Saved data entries
■ ■ ■ ■ ■

-- ==== Sys2Proof/Machine/Agent.lean ====
section
/-! DEFINITION. CCX: the domain's registers, coherence messages, and the agent with its cache (R434 to R446, R459, R461). The
rows stand in Domain.lean. -/
namespace Sys2Proof.Machine

/-- CCX's page of a channel. -/
def ccxPage (c : Nat) : Page := ⟨.ccx, c⟩

/-- CCX's state of a channel. -/
def State.ccx (s : State) (c : Nat) : CcxCh := (s.ch c).ccx

/-- Changes CCX's state of a channel. -/
def State.updCcx (s : State) (c : Nat) (f : CcxCh → CcxCh) : State := s.updCh c fun x => { x with ccx := f x.ccx }

/-! ### The domain's registers (R434 to R437, R463) -/

def State.cohOn (s : State) (c : Nat) : Bool := s.enabledCh c && s.rdB c Reg.CCX_CFG 0
def State.isAgent (s : State) (c : Nat) : Bool := s.cohOn c && s.rdB c Reg.CCX_CFG 1
def State.isArb (s : State) (c : Nat) : Bool := s.cohOn c && s.rdB c Reg.CCX_CFG 2
def State.member (s : State) (c : Nat) : Nat := s.rdF c Reg.CCX_CFG 5 3
def State.domainId (s : State) (c : Nat) : Nat := s.rdF c Reg.CCX_CFG 13 8

/-- The agent channel of a member, as a channel's registers name it. -/
def State.agentChOf (s : State) (c m : Nat) : Nat := s.rdF c Reg.CCX_AGENT_CH (4 * m + 3) (4 * m)

/-- The device's own agent channel. -/
def State.ownAgent (s : State) (c : Nat) : Nat := s.agentChOf c (s.member c)

/-- The channel of member 0 that arbitrates a granule. -/
def State.arbChOf (s : State) (c g : Nat) : Nat :=
  let k := rackCh (128 * g)
  if k < 8 then s.rdF c Reg.CCX_ARB_MAP_LO (4 * k + 3) (4 * k) else s.rdF c Reg.CCX_ARB_MAP_HI (4 * (k - 8) + 3) (4 * (k - 8))

/-- The channels of the device that belong to the domain. -/
def State.domainChans (s : State) : List Nat := s.channels.filter s.cohOn

/-- The VALID coherent region entry that contains a range of rack space (R436). -/
def State.cohEntry (s : State) (c a n : Nat) : Option Nat :=
  (s.selsOf c Reg.CCX_CRGN_CTRL).find? fun k => s.rdB c Reg.CCX_CRGN_CTRL 31 k &&
    decide (s.rd64 c Reg.CCX_CRGN_BASE_LO k ≤ a) && decide (a + n ≤ s.rd64 c Reg.CCX_CRGN_LIMIT_LO k)

/-- Whether a range is coherent for the channel: it lies in a coherent region and the domain is not LOST (R436, R457). -/
def State.coherentAt (s : State) (c a n : Nat) : Bool := s.cohOn c && (s.ccx c).dstate != 3 && (s.cohEntry c a n).isSome

/-! ### Messages (R442) -/

def SMsg.gran (m : SMsg) : Nat := m.addr / 128
def SMsg.crgn (m : SMsg) : Nat := nfld m.w10 7 0
def SMsg.domain (m : SMsg) : Nat := nfld m.w10 13 8
def SMsg.cState (m : SMsg) : Nat := nfld m.w18 10 8
def SMsg.dirty (m : SMsg) : Bool := m.w18.testBit 11
def SMsg.dataExp (m : SMsg) : Bool := m.w18.testBit 12
def SMsg.stale (m : SMsg) : Bool := m.w18.testBit 13
def SMsg.cAge (m : SMsg) : Nat := nfld m.w18 19 16
def SMsg.reqTag (m : SMsg) : Nat := nfld m.w1c 13 0
def SMsg.reqSlot (m : SMsg) : Nat := nfld m.w1c 20 14
def SMsg.reqCh (m : SMsg) : Nat := nfld m.w1c 24 21

/-- The word at 0x1C. -/
def reqWord (tag slot ch : Nat) : Nat := fieldAt 0 14 tag + fieldAt 14 7 slot + fieldAt 21 4 ch

/-- A coherence message of a channel. -/
def State.cohMsg (s : State) (c mtype g slot ch tag : Nat) : SMsg :=
  { (default : SMsg) with
    mtype := mtype, tag := tag, srcSlot := s.selfSlot c, srcCh := c, dstSlot := slot, dstCh := ch, addr := 128 * g,
    w10 := fieldAt 0 8 ((s.cohEntry c (128 * g) 128).getD 0) + fieldAt 8 6 (s.domainId c) }

/-- An answer to the sender of a message, with its TAG and its requester. -/
def State.cohReply (s : State) (c : Nat) (m : SMsg) (mtype w18 : Nat) : State :=
  s.sendMsg c { s.cohMsg c mtype m.gran m.srcSlot m.srcCh m.tag with w18 := w18, w1c := m.w1c }

/-- Takes the first message of an MTYPE that has arrived for a channel; its slots are free. -/
def State.takeMsg (s : State) (c mtype : Nat) : State × Option SMsg :=
  match (s.slp c).inbox.find? fun x => x.2.mtype == mtype with
  | none => (s, none)
  | some x => ((s.updSlp c fun y => { y with inbox := y.inbox.erase x }).freeSlots x.1 x.2, some x.2)

/-- Messages that answer: SRSP, GNT, RETRY, EV_ACK, MWR_ACK, PSN_ACK and DATA. -/
def answers : List Nat := [0x48, 0x53, 0x54, 0x55, 0x5C, 0x5D, 0x60]

/-- Takes a coherence message: one of another domain is dropped and counted (R442), and so is an answer from a DEAD slot (R425,
R455). -/
def State.cohTake (s : State) (c mtype : Nat) (f : State → SMsg → State) : State :=
  match s.takeMsg c mtype with
  | (s1, none) => s1
  | (s1, some m) =>
    if !s1.cohOn c || m.domain != s1.domainId c then s1.bump c Reg.CCX_PROTO_ERR_CNT
    else if answers.contains mtype && s1.slotDead c m.srcSlot then s1.bump c Reg.SLP_LATE_RSP_CNT
    else f s1 m

/-- A protocol error: counted, and posted once per day (R446). -/
def State.protoErr (s : State) (c : Nat) (m : SMsg) : State :=
  let s1 := s.bump c Reg.CCX_PROTO_ERR_CNT
  if (s.ccx c).protoPosted then s1
  else (s1.updCcx c fun x => { x with protoPosted := true }).evtPriv (ccxPage c) 3 0xB3 m.mtype m.addr

/-! ### The agent cache (R438, R445) -/

/-- The line of a granule. -/
def State.cline (s : State) (a g : Nat) : CLine := (s.ccx a).lines.at g

/-- Changes the line of a granule. -/
def State.setLine (s : State) (a g : Nat) (l : CLine) : State := s.updCcx a fun x => { x with lines := x.lines.set g l }

/-- A stable state that holds a copy. -/
def LineState.stable : LineState → Bool
  | .s => true
  | .e => true
  | .o => true
  | .m => true
  | _ => false

/-- An eviction that awaits EV_ACK. -/
def LineState.evicting : LineState → Bool
  | .miA => true
  | .oiA => true
  | .eiA => true
  | .siA => true
  | .iiA => true
  | _ => false

/-- A state that awaits a grant. -/
def LineState.asking : LineState → Bool
  | .isD => true
  | .imD => true
  | .smA => true
  | .omA => true
  | _ => false

/-- STATE of the copy that a line holds. -/
def LineState.code : LineState → Nat
  | .s => 1
  | .smA => 1
  | .siA => 1
  | .e => 2
  | .eiA => 2
  | .o => 3
  | .omA => 3
  | .oiA => 3
  | .m => 4
  | .miA => 4
  | _ => 0

/-- The request that a state has sent. -/
def LineState.request : LineState → Nat
  | .isD => 0x40
  | .imD => 0x41
  | .smA => 0x42
  | .omA => 0x42
  | .miA => 0x43
  | .oiA => 0x43
  | _ => 0x44

/-- The state of a line whose eviction has been sent. -/
def LineState.evict : LineState → LineState
  | .m => .miA
  | .o => .oiA
  | .e => .eiA
  | _ => .siA

/-- The set of a granule: its number modulo the 4,096 sets (DESIGN CHOICE, log entry 28). -/
def agentSet (g : Nat) : Nat := g % 4096

/-- The usable ways of each set (R438). -/
def State.agentWays (s : State) (a : Nat) : Nat := if s.rdB a Reg.VSE_CFG 0 || (s.ccx a).rerank.isSome then 8 else 16

/-- The lines of a set. -/
def State.setLines (s : State) (a k : Nat) : List (Nat × CLine) :=
  (s.ccx a).lines.filter fun x => agentSet x.1 == k && x.2.st != .i

/-- A free way of a granule's set. -/
def State.freeWay (s : State) (a g : Nat) : Option Nat :=
  (List.range (s.agentWays a)).find? fun w => !(s.setLines a (agentSet g)).any fun x => x.2.way == w
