-- ==== Sys2Proof/Machine/Requests.lean ====
section
/-! DEFINITION. RQT and ADM: bins, admission, placement, the deadline monitor, cancels, moves of requests and the Dawn
actions (R53 to R99). -/
namespace Sys2Proof.Machine

/-- RQT's state of a channel. -/
def State.rqt (s : State) (c : Nat) : RqtCh := (s.ch c).rqt

/-- Changes RQT's state of a channel. -/
def State.updRqt (s : State) (c : Nat) (f : RqtCh → RqtCh) : State := s.updCh c fun x => { x with rqt := f x.rqt }

/-! ### Bins (R72 to R74) -/

/-- One entry of a bin plan section (R72). -/
structure Bin where
  id : Nat
  mode : Nat
  prefill : Bool
  job : Nat
  minLen : Nat
  maxLen : Nat
  chunk : Nat
  cap : Nat
  stride : Nat
  phase : Nat
  deriving DecidableEq, Repr, Inhabited

/-- The bin that 16 bytes hold. -/
def binOf (d : List Byte) : Bin :=
  let w0 := recNat d 0 4
  let w2 := recNat d 8 4
  let w3 := recNat d 12 4
  { id := nfld w0 7 0, mode := nfld w0 9 8, prefill := w0.testBit 10, job := nfld w0 25 16,
    minLen := nfld (recNat d 4 4) 19 0, maxLen := nfld w2 19 0, chunk := nfld w2 31 20, cap := nfld w3 15 0,
    stride := max 1 (nfld w3 23 16), phase := nfld w3 31 24 }

/-- The bins of a channel under the active plan. -/
def State.bins (s : State) (c : Nat) : List Bin :=
  let d := s.pln.active.section_ 1 c
  (chunksOf 16 (d.length / 16) d).map binOf

/-- A bin by its ID. -/
def State.binById (s : State) (c id : Nat) : Option Bin := (s.bins c).find? fun b => b.id == id

/-- Whether a bin steps on a day (R72). -/
def Bin.steps (b : Bin) (d : Nat) : Bool := d % b.stride == b.phase

/-- The step mode of a request, encoded as FALLBACK (R55). -/
def ReqEntry.mode (e : ReqEntry) : Nat := b2n e.flags.sparseOn + 2 * b2n e.flags.exitOn

/-- Whether a request is measured by prefill bins: it is ADMITTED or PREFILLING (R74). -/
def ReqEntry.inPrefill (e : ReqEntry) : Bool := e.st == .admitted || e.st == .prefilling

/-- The length that a bin covers (R73). -/
def ReqEntry.binLen (e : ReqEntry) : Nat :=
  if e.inPrefill then e.promptLen - e.prefixLen
  else if isHome e.shard then e.curLen - shardStart e.shard else e.curLen

/-- R74 without capacity. -/
def Bin.covers (b : Bin) (e : ReqEntry) : Bool :=
  b.job == e.job && b.prefill == e.inPrefill && b.mode == e.mode && decide (b.minLen ≤ e.binLen) &&
    decide (e.binLen ≤ b.maxLen)

/-- The bin with the smallest STRIDE, and then the lowest BIN_ID (R75). -/
def leastBin (bs : List Bin) : Option Bin :=
  bs.foldl (fun m b => match m with
    | none => some b
    | some x => if b.stride < x.stride ∨ (b.stride = x.stride ∧ b.id < x.id) then some b else some x) none

/-- The states in which RQT places requests (R74). -/
def ReqEntry.placeable (e : ReqEntry) : Bool :=
  match e.st with
  | .admitted | .prefilling | .resident | .decoding => true
  | .moving => !e.outbound
  | _ => false

/-! ### The order of R71 -/

/-- What R71 orders: an item with its class, PRIORITY, stamp or deadline, and job. -/
structure Ranked (α : Type) where
  bulk : Bool
  prio : Nat
  key : Nat
  job : Nat
  item : α

/-- Whether `a` ranks strictly before `b` under steps 1 to 3. -/
def Ranked.before {α : Type} (a b : Ranked α) : Bool :=
  if a.bulk != b.bulk then b.bulk
  else if a.prio ≠ b.prio then decide (b.prio < a.prio) else decide (a.key < b.key)

/-- The items that no other ranks before. -/
def topRanked {α : Type} (l : List (Ranked α)) : List (Ranked α) := l.filter fun x => !l.any fun y => y.before x

/-- Distance of a job from the pointer. -/
def jobDist (ptr j : Nat) : Nat := (j + 1024 - ptr) % 1024

/-- The first of the top items by R10 over job numbers. -/
def pickRanked {α : Type} (ptr : Nat) (l : List (Ranked α)) : Option (Ranked α) :=
  let t := topRanked l
  t.find? fun x => t.all fun y => decide (jobDist ptr x.job ≤ jobDist ptr y.job)

/-- Removes the first item at a place. -/
def dropFirst {α : Type} (p : α → Bool) : List α → List α
  | [] => []
  | x :: l => if p x then l else x :: dropFirst p l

■ ■ ■ ■ ■

- INSTRUCTIONS FOR THE TASK -
Set down, exactly as they appear, the lines above from the first one to the line that holds "R437, R463) -/", both included, please, and no others.

- WRITTEN SOLUTION -
-- ==== Sys2Proof/Machine/Agent.lean ====
section
/-! DEFINITION. CCX: the domain's registers, coherence messages, and the agent with its cache (R434 to R446, R459, R461). The
rows stand in Domain.lean. -/
namespace Sys2Proof.Machine

/-- CCX's page of a channel. -/
def ccxPage (c : Nat) : Page := ⟨.ccx, c⟩

/-- CCX's state of a channel. -/
def State.ccx (s : State) (c : Nat) : CcxCh := (s.ch c).ccx

/-- Changes CCX's state of a channel. -/
def State.updCcx (s : State) (c : Nat) (f : CcxCh → CcxCh) : State := s.updCh c fun x => { x with ccx := f x.ccx }

/-! ### The domain's registers (R434 to R437, R463) -/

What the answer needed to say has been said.